**Material to process:**
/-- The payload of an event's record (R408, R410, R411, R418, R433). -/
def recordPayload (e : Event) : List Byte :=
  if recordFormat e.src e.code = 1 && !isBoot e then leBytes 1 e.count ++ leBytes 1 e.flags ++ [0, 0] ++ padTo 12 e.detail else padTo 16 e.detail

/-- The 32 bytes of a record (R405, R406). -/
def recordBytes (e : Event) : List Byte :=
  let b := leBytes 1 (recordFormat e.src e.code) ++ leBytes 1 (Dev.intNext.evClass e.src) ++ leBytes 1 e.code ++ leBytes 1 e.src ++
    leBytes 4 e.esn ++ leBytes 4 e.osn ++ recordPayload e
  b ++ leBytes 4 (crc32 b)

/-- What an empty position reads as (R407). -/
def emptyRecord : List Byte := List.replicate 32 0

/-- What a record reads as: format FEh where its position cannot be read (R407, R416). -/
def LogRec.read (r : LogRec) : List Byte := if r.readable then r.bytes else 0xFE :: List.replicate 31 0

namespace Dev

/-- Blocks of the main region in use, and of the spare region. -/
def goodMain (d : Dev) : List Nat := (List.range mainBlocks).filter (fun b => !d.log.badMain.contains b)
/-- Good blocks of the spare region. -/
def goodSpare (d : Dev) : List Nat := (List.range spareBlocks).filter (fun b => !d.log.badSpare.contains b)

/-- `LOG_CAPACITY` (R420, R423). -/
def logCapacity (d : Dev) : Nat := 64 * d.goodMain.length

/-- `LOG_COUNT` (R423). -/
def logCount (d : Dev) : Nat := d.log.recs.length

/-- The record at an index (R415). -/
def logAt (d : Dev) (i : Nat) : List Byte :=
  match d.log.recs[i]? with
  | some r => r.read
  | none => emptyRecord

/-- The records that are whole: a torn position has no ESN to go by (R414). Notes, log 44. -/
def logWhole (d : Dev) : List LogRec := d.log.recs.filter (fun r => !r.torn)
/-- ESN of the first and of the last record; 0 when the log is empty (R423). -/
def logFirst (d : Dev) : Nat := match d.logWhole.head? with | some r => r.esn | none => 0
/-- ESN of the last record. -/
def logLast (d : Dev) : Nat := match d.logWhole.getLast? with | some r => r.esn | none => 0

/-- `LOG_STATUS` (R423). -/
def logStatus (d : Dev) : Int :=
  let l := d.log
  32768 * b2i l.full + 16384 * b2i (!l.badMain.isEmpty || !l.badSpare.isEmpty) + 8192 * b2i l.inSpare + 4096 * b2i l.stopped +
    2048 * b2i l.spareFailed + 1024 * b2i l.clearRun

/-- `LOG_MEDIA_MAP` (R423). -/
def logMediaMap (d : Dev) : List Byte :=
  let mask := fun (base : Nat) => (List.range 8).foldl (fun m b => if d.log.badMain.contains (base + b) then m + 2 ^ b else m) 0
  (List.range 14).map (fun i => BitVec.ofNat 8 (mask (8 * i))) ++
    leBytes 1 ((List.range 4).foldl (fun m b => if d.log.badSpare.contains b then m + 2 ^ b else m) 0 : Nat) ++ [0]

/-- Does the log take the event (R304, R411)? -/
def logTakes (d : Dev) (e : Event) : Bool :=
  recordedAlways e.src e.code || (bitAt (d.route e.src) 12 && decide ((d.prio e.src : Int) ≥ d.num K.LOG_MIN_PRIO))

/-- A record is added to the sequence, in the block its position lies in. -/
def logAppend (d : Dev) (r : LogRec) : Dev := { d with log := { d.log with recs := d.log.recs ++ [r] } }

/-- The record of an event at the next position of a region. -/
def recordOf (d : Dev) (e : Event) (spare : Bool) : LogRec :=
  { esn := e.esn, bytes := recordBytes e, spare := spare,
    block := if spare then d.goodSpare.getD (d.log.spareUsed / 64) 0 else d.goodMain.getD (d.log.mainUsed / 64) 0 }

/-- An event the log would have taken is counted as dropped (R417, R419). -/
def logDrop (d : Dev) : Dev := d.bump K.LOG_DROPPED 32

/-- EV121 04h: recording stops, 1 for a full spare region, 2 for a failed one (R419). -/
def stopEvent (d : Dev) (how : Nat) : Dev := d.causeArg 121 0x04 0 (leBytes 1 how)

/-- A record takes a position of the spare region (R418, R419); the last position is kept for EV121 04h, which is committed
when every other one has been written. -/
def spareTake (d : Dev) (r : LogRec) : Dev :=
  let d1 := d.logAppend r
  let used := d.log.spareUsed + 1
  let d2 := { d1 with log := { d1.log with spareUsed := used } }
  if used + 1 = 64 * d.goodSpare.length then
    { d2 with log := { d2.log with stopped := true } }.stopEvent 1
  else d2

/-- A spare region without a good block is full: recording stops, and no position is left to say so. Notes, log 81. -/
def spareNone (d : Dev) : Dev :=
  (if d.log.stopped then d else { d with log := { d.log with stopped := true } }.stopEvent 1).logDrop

**What the exercise asks:**
Could you output every record above exactly as written?

**Reply:**
/-- The payload of an event's record (R408, R410, R411, R418, R433). -/
def recordPayload (e : Event) : List Byte :=
  if recordFormat e.src e.code = 1 && !isBoot e then leBytes 1 e.count ++ leBytes 1 e.flags ++ [0, 0] ++ padTo 12 e.detail else padTo 16 e.detail

/-- The 32 bytes of a record (R405, R406). -/
def recordBytes (e : Event) : List Byte :=
  let b := leBytes 1 (recordFormat e.src e.code) ++ leBytes 1 (Dev.intNext.evClass e.src) ++ leBytes 1 e.code ++ leBytes 1 e.src ++
    leBytes 4 e.esn ++ leBytes 4 e.osn ++ recordPayload e
  b ++ leBytes 4 (crc32 b)

/-- What an empty position reads as (R407). -/
def emptyRecord : List Byte := List.replicate 32 0

/-- What a record reads as: format FEh where its position cannot be read (R407, R416). -/
def LogRec.read (r : LogRec) : List Byte := if r.readable then r.bytes else 0xFE :: List.replicate 31 0

namespace Dev

/-- Blocks of the main region in use, and of the spare region. -/
def goodMain (d : Dev) : List Nat := (List.range mainBlocks).filter (fun b => !d.log.badMain.contains b)
/-- Good blocks of the spare region. -/
def goodSpare (d : Dev) : List Nat := (List.range spareBlocks).filter (fun b => !d.log.badSpare.contains b)

/-- `LOG_CAPACITY` (R420, R423). -/
def logCapacity (d : Dev) : Nat := 64 * d.goodMain.length

/-- `LOG_COUNT` (R423). -/
def logCount (d : Dev) : Nat := d.log.recs.length

/-- The record at an index (R415). -/
def logAt (d : Dev) (i : Nat) : List Byte :=
  match d.log.recs[i]? with
  | some r => r.read
  | none => emptyRecord

/-- The records that are whole: a torn position has no ESN to go by (R414). Notes, log 44. -/
def logWhole (d : Dev) : List LogRec := d.log.recs.filter (fun r => !r.torn)
/-- ESN of the first and of the last record; 0 when the log is empty (R423). -/
def logFirst (d : Dev) : Nat := match d.logWhole.head? with | some r => r.esn | none => 0
/-- ESN of the last record. -/
def logLast (d : Dev) : Nat := match d.logWhole.getLast? with | some r => r.esn | none => 0

/-- `LOG_STATUS` (R423). -/
def logStatus (d : Dev) : Int :=
  let l := d.log
  32768 * b2i l.full + 16384 * b2i (!l.badMain.isEmpty || !l.badSpare.isEmpty) + 8192 * b2i l.inSpare + 4096 * b2i l.stopped +
    2048 * b2i l.spareFailed + 1024 * b2i l.clearRun

/-- `LOG_MEDIA_MAP` (R423). -/
def logMediaMap (d : Dev) : List Byte :=
  let mask := fun (base : Nat) => (List.range 8).foldl (fun m b => if d.log.badMain.contains (base + b) then m + 2 ^ b else m) 0
  (List.range 14).map (fun i => BitVec.ofNat 8 (mask (8 * i))) ++
    leBytes 1 ((List.range 4).foldl (fun m b => if d.log.badSpare.contains b then m + 2 ^ b else m) 0 : Nat) ++ [0]

/-- Does the log take the event (R304, R411)? -/
def logTakes (d : Dev) (e : Event) : Bool :=
  recordedAlways e.src e.code || (bitAt (d.route e.src) 12 && decide ((d.prio e.src : Int) ≥ d.num K.LOG_MIN_PRIO))

/-- A record is added to the sequence, in the block its position lies in. -/
def logAppend (d : Dev) (r : LogRec) : Dev := { d with log := { d.log with recs := d.log.recs ++ [r] } }

/-- The record of an event at the next position of a region. -/
def recordOf (d : Dev) (e : Event) (spare : Bool) : LogRec :=
  { esn := e.esn, bytes := recordBytes e, spare := spare,
    block := if spare then d.goodSpare.getD (d.log.spareUsed / 64) 0 else d.goodMain.getD (d.log.mainUsed / 64) 0 }

/-- An event the log would have taken is counted as dropped (R417, R419). -/
def logDrop (d : Dev) : Dev := d.bump K.LOG_DROPPED 32

/-- EV121 04h: recording stops, 1 for a full spare region, 2 for a failed one (R419). -/
def stopEvent (d : Dev) (how : Nat) : Dev := d.causeArg 121 0x04 0 (leBytes 1 how)

/-- A record takes a position of the spare region (R418, R419); the last position is kept for EV121 04h, which is committed
when every other one has been written. -/
def spareTake (d : Dev) (r : LogRec) : Dev :=
  let d1 := d.logAppend r
  let used := d.log.spareUsed + 1
  let d2 := { d1 with log := { d1.log with spareUsed := used } }
  if used + 1 = 64 * d.goodSpare.length then
    { d2 with log := { d2.log with stopped := true } }.stopEvent 1
  else d2

/-- A spare region without a good block is full: recording stops, and no position is left to say so. Notes, log 81. -/
def spareNone (d : Dev) : Dev :=
  (if d.log.stopped then d else { d with log := { d.log with stopped := true } }.stopEvent 1).logDrop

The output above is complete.